“Refreshingly sane.” It’s not everyday those two words are used to describe the circuit courts. But, then again, it’s not every day — at least anymore — that those circuit courts are packed with liberal activists. Thanks to the White House, one in every four circuit judges is now a Donald Trump appointee, who respects the boundaries of the constitution. And after seeing the kind of transgender pronoun insanity being debated in Kyle Duncan’s court, conservatives couldn’t be more grateful.
His name is Norman Varner — but he’d rather everyone call him Katherine Jett. “I am a woman,” he insisted, “and not referring to me as such leads me to feel that I am being discriminated against based on my gender identity. I am a woman,” he repeated. “Can I not be referred to as one?” Norman, who’s been convicted on child pornography charges, wants to have his 2012 records changed to match his preferred name. That question was essentially thrown out on a technicality. But the real debate — his insistence that the court use female pronouns — has captured the public’s attention.
And why not? It’s playing out in schools, places of business, even sports. Teachers like Peter Vlaming have been fired for refusing to use a biologically incorrect pronoun. It’s no wonder Varner’s “Motion to Use Female Pronouns When Addressing Appellant” has taken center stage.
“Congress,” Kyle Duncan wrote in the 2-1 decision against Varner, “has said nothing to prohibit courts from referring to litigants according to their biological sex [instead of their] subjective gender identity.” If anything, he points out, the “convention” is and continues to be a “courtesy.”

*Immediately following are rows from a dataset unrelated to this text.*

/-- A passage begins, goes on and backs; WAITING at a pair that stays and at one that ends at (0,0); FAULT. -/
theorem witness_gate_step :
    live.start.running = true ∧ live.traffic.gate ≠ .none ∧ (live.traffic.gate = .ok ∧ live.traffic.tracking = true) ∧
    (after (exec (.gateBeamChange .a) live)).traffic.position = 1 ∧
    (after (exec (.gateBeamChange .b) (gateAt true false 1))).traffic.position = 2 ∧
    (after (exec (.gateBeamChange .a) (gateAt false true 3))).traffic.clean = false ∧
    (withTraffic (fun t => { t with tracking := false, beamA := true }) live).traffic.tracking = false ∧
    (after (exec (.gateBeamChange .a) (withTraffic (fun t => { t with tracking := false, beamA := true }) live))).traffic.tracking = true ∧
    (after (exec (.gateBeamChange .b) (withTraffic (fun t => { t with tracking := false, beamA := true }) live))).traffic.tracking = false ∧
    (withTraffic (fun t => { t with gate := .fault }) live).traffic.gate = .fault := by decide +kernel

/-- UP as gate 1 of One Forklift Through Four Bays has it (count 40 to 41, FAST, 200 ms), DOWN, and the two back-outs. -/
theorem witness_gate_crossing :
    ((gateAt false true 3).traffic.beamA = false ∧ (gateAt false true 3).traffic.beamB = true ∧
      (gateAt false true 3).traffic.position = 3) ∧
    ((gateAt true false (-3)).traffic.beamA = true ∧ (gateAt true false (-3)).traffic.beamB = false) ∧
    (gateAt true false 1).traffic.position = 1 ∧ (gateAt false true (-1)).traffic.position = -1 ∧
    (after (exec (.gateBeamChange .b) (gateAt false true 3))).traffic.gateCount = 41 ∧
    (after (exec (.gateBeamChange .b) (gateAt false true 3))).traffic.count = 0 ∧
    slot handoff ∈ (after (exec (.gateBeamChange .b) (gateAt false true 3))).line.queue ∧
    (after (exec (.gateBeamChange .a) (gateAt true false (-3)))).traffic.count = 2 ∧
    (after (exec (.gateBeamChange .a) (gateAt true false 1))).traffic.gateCount = 40 := by decide +kernel

/-- The second invalid transition in 60 s, the third, one in FAULT, and the quiet time reached to the millisecond. -/
theorem witness_gate_faults :
    let old (l : List Nat) : State := withTraffic (fun t => { t with invalid := l }) live
    let fault (q : Nat) : State := withTraffic (fun t => { t with gate := .fault, quietSince := some q }) live
    ((old [939999, 940000]).traffic.invalid.filter fun e => decide (live.clock - e ≤ 60000)).length < 2 ∧
    2 ≤ ((old [940000, 999000]).traffic.invalid.filter fun e => decide (live.clock - e ≤ 60000)).length ∧
    (after (exec .invalidTransition (old [939999, 940000]))).traffic.gate = .ok ∧
    (after (exec .invalidTransition (old [940000, 999000]))).traffic.gate = .fault ∧
    ((fault 400000).traffic.quietSince = some 400000 ∧ 400000 + 600000 ≤ (fault 400000).clock) ∧
    (after (exec .gateFaultClear (fault 400000))).traffic.gate = .ok ∧
    (after (exec .gateFaultClear (fault 400001))).traffic.gate = .fault := by decide +kernel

Secondly, he went on, if a court were forced to use the preferred pronouns of litigants, “it could raise delicate questions about judicial impartiality…” After all, he points out, this subject — sex and gender identity — is increasingly being raised before the courts. “In cases like these, a court may have the most benign motives in honoring a party’s request to be addressed with pronouns matching his ‘deeply felt, inherent sense of [his] gender.’ Yet in doing so, the court may unintentionally convey its tacit approval of the litigant’s underlying legal position.”
Last, but certainly not least, Duncan explained, indulging these gender fantasies “may well turn out to be more complex than [they] appear.” There are literally dozens of pronouns that judges would have to learn — one university’s guide, he noted, has more than 45 possibilities. “When local governments have sought to enforce pronoun usage, they have had to make refined distinctions based on matters such as the types of allowable pronouns and the intent of the ‘misgendering’ offender. Courts would have to do the same. We decline to enlist the federal judiciary in this quixotic undertaking.”
Hats off to Kyle Duncan for refusing to play along with this dangerous game. “This is an attack on basic language … Human biology and reproduction are binary, and grammar follows that basic truth,” PJ Media’s Tyler O’Neil argues. “In an era of confusion, this ruling is a welcome moment of sanity.” One that wouldn’t be possible without the president and Senate’s commitment to the courts. It’s just another example of how Trump’s judges, all 187 of them, are taking back the bench for common sense.